IN A little over seven years’ time, Glasgow aims to become carbon neutral. The city’s residents, homes, businesses and industries will emit no more carbon into the atmosphere than can be removed from it.

A big challenge for any city seeking to achieve this goal is to know exactly where its carbon emissions – primarily in the form of carbon dioxide (CO2) – come from.

Currently, a city’s CO2 and greenhouse gas (GHG) emissions is determined by looking at consumption data – calculating how much fuel factories, households and traffic have burned in any given period – and extrapolating from there.

But in the UK, local authorities’ emissions data is published two years in arrears.

And while cities do monitor some streets for greenhouse gas emissions and other polluting gases, CO2 is generally not among them.

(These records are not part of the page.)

-- ==== Sys2Proof/Tests/Slice0.lean ====
section
/-! SUPPORT. Tests: ill-formed commands are refused, the manual's worked figures come out, and every statement
with hypotheses has a state and operands that meet them. -/

namespace Sys2Proof.Tests

-- The theorems are elaborated one after another: each then needs no thread of its own.
set_option Elab.async false

open Sys2Proof Sys2Proof.Machine

/-! Ill-formed commands. -/

/-- A frame of a kind with a payload of `n` zero bytes. -/
def frame (kind : Byte) (n : Nat) : LinkFrame := ⟨0x10, 0x01, kind, List.replicate n 0⟩

theorem test_wf_ref_kind : (Instr.refFrameReceived 0 (frame 2 4)).wf = false := by decide
theorem test_wf_ref_length : (Instr.refFrameReceived 0 (frame 1 5)).wf = false := by decide
theorem test_wf_ref : (Instr.refFrameReceived 0 (frame 1 4)).wf = true := by decide
theorem test_wf_fbk_kind : (Instr.fbkFrameReceived 0 (frame 1 17)).wf = false := by decide
theorem test_wf_fbk_length : (Instr.fbkFrameReceived 0 (frame 2 16)).wf = false := by decide
theorem test_wf_mreq_kind : (Instr.mreqReceived 0 (frame 4 2)).wf = false := by decide
theorem test_wf_mreq_length : (Instr.mreqReceived 0 (frame 3 1)).wf = false := by decide
theorem test_wf_pass_length : (Instr.passThroughFrame 0 .up (frame 9 61)).wf = false := by decide
theorem test_wf_mark_line : (Instr.markInputChange 0 16 true).wf = false := by decide
theorem test_wf_mark_filter : (Instr.markFilterAccept 0 16).wf = false := by decide
theorem test_wf_permit_line : (Instr.permitInputChange 0 .a 8 true).wf = false := by decide
theorem test_wf_permit_filter : (Instr.permitFilterAccept 0 .b 8).wf = false := by decide

/-- The table gives its rows no bits, so no word spells a command. -/
theorem test_no_word : decodeTableWord 16 0x1234 = none ∧ State.reset.withFetchWord 16 0 = State.reset := by
  decide

/-! The manual's worked figures. -/

/-- A row with one pair of limits in every plane. -/
def flat (d v w : Int) : Row := Row.build d fun _ => ⟨v, w⟩

/-- 3.7, lookup at 33,333 mm. -/
theorem test_lookup_rising :
    lookup 1 .down [flat 20000 4000 3000, flat 60000 15000 15000] 33333 = 7666 ∧
      lookup 1 .up [flat 20000 4000 3000, flat 60000 15000 15000] 33333 = 6999 := by decide

/-- 3.7, lookup at 3,061,337 mm, where the limits fall. -/
theorem test_lookup_falling :
    lookup 1 .down [flat 3050000 9000 12000, flat 3080000 6000 8000] 3061337 = 7866 ∧
      lookup 1 .up [flat 3050000 9000 12000, flat 3080000 6000 8000] 3061337 = 10488 := by decide

/-- 4.5, a value of 6,500 under a factor of 6, and of 7,866 under a factor of 7. -/
theorem test_derate_step :
    composePermit 7866 (some 6500) true 2000 6 = 4875 ∧ composePermit 7866 none true 2000 7 = 6882 := by
  decide

/-- 11.3, the stretch of the skip's rope. -/
theorem test_stretch : ropeStretch 2850000 18500 3436 = 2636 := by decide

/-- 11.2, a correction of −200 mm: −4 at index 0, −3 at index 1, −4 at index 8. -/
theorem test_shares :
    Correction.start (-200) = ⟨-1, 3, 8, 0, 0⟩ ∧ (Correction.mk (-1) 3 8 0 0).share = -4 ∧
      (Correction.mk (-1) 3 8 1 0).share = -3 ∧ (Correction.mk (-1) 3 8 8 0).share = -4 := by decide

/-! The plant of chapter 11. -/

/-- The parameters of both channels that chapter 11 gives alike. -/
def common : Params := { Params.initial with
  inUse := true
  tNom := 4000
  f := 3
  vMax := 15000
  vRest := 50
  sD := 262144
  sS := 524288
  lBal := 3200000
  creepLim := 200
  slipStep := 40
  k := 3436
  cwt := ⟨60000, 3203000, 3000000⟩
  clearance := 500
  vUnconf := 2000
  vCreep := 300
  tCeil := 6
  mAbs := 250
  aStop := 1250
  aTrip := 1500
  g := 3
  tLong := 100
  permitEn := 3
  tRb := 50 }

/-- A bank with the limits of chapter 11. -/
def bank : Bank := { Bank.initial with
  cage := [flat (-2000) 15000 15000, flat 3118000 15000 15000]
  cwt := [flat 60000 15000 15000, flat 3203000 15000 15000]
  skip := [flat (-25000) 15000 15000, flat 3140000 15000 15000]
  marks := Bank.initial.marks.set 3 ⟨true, 4, .cage, 1299800, 300, .down⟩
  paramsA := { common with driveAddr := 0x10, prim := ⟨-2000, 3118000, 0⟩ }
  paramsB := { common with driveAddr := 0x11, prim := ⟨-25000, 3140000, 0⟩ } }

/-- R161: the plant passes the CHECK. -/
theorem test_check_passes : checkBank 0x40 bank = none := by decide +kernel

/-- 11.1: t_rb of channel B reads 0, and the offence is 9, 31, PARAM_RANGE. -/
theorem test_check_offence :
    checkBank 0x40 { bank with paramsB := { bank.paramsB with tRb := 0 } } = some ⟨9, 31, .paramRange⟩ := by
  decide +kernel
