/-- R122 on the unit: with an invertible key and equal dimensions, an encrypt session of a text followed by a decrypt
session of what it sent sends the padded text. -/
def Obligations.SessionsRoundTrip : Prop :=
  ∀ (s : State) (t c : List Residue) (rest : List HostMove),
    Inv s → s.mode = .idle → s.ldim = s.kdim → isInvertibleMod26 s.kdim (keyMatrix s) = true →
    encrypt s.kdim (Mat.get s.km) (shiftVector s) t = .ok c →
    s.cmd = asMoves (expandEncrypt (t.map fun r => 0x61 + r.val) ++ expandDecrypt (c.map fun r => 0x61 + r.val)) ++ rest →
    ∃ u v, Host.Core.run Sys2Proof.core (t.length + 2) s = .next u ∧
      symbolsOf u.out = symbolsOf s.out ++ c.map toSymbol ∧
      Host.Core.run Sys2Proof.core (c.length + 2) u = .next v ∧
      symbolsOf v.out = symbolsOf u.out ++ (pad s.kdim t).map toSymbol ∧ v.err = .success ∧ v.mode = .idle ∧
      v.cmd = rest

/-! ### The host's tools -/

/-- R59: from `IDLE` the expansions of `KEY` and `SHIFT`, with no more rows and numbers than `KMAX`, load the key and
the shift they spell, element by element, and the dimensions. -/
def Obligations.ExpansionsLoadKeyAndShift : Prop :=
  ∀ (rows : List (List Int)) (ns : List Int) (is : List Instr) (s : State),
    s.mode = .idle → s.cap ≤ 16 → 1 ≤ rows.length → rows.length ≤ s.cap → 1 ≤ ns.length → ns.length ≤ s.cap →
    expandKey rows = some is →
    ∃ t, execList (is ++ expandShift ns) s = .next t ∧ t.kdim = rows.length ∧ t.ldim = ns.length ∧
      (∀ i < rows.length, ∀ j < rows.length, Mat.get t.km i j = mod26 ((rows.getD i []).getD j 0)) ∧
      (∀ i < ns.length, Vec.get t.sv i = mod26 (ns.getD i 0)) ∧
      t.mode = .idle ∧ t.detv = false ∧ t.unit = false ∧ t.kiv = false
end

A pilot project headed by the University of Strathclyde in Glasgow, however, is taking steps to gain insight into this by establishing a dense network of 25 low-cost sensors to monitor CO2, along with carbon monoxide, nitrogen oxide, nitrogen dioxide, ozone and fine particles that are hazardous to health.

Such networks can provide a high-resolution picture of the levels of any of these gases and pollutants at any given moment.

Not only is this helpful for city authorities in terms of managing air quality, it can provide up-to-date information on where CO2 emissions are originating.

This is achieved through ‘inverse modelling’ – essentially taking an air sample and combining that information with other data to work out where the gas came from.

For example, atmospheric transport models can identify emissions that came from outside the city boundaries, while naturally-occurring CO2 can be separated from the man-made emissions.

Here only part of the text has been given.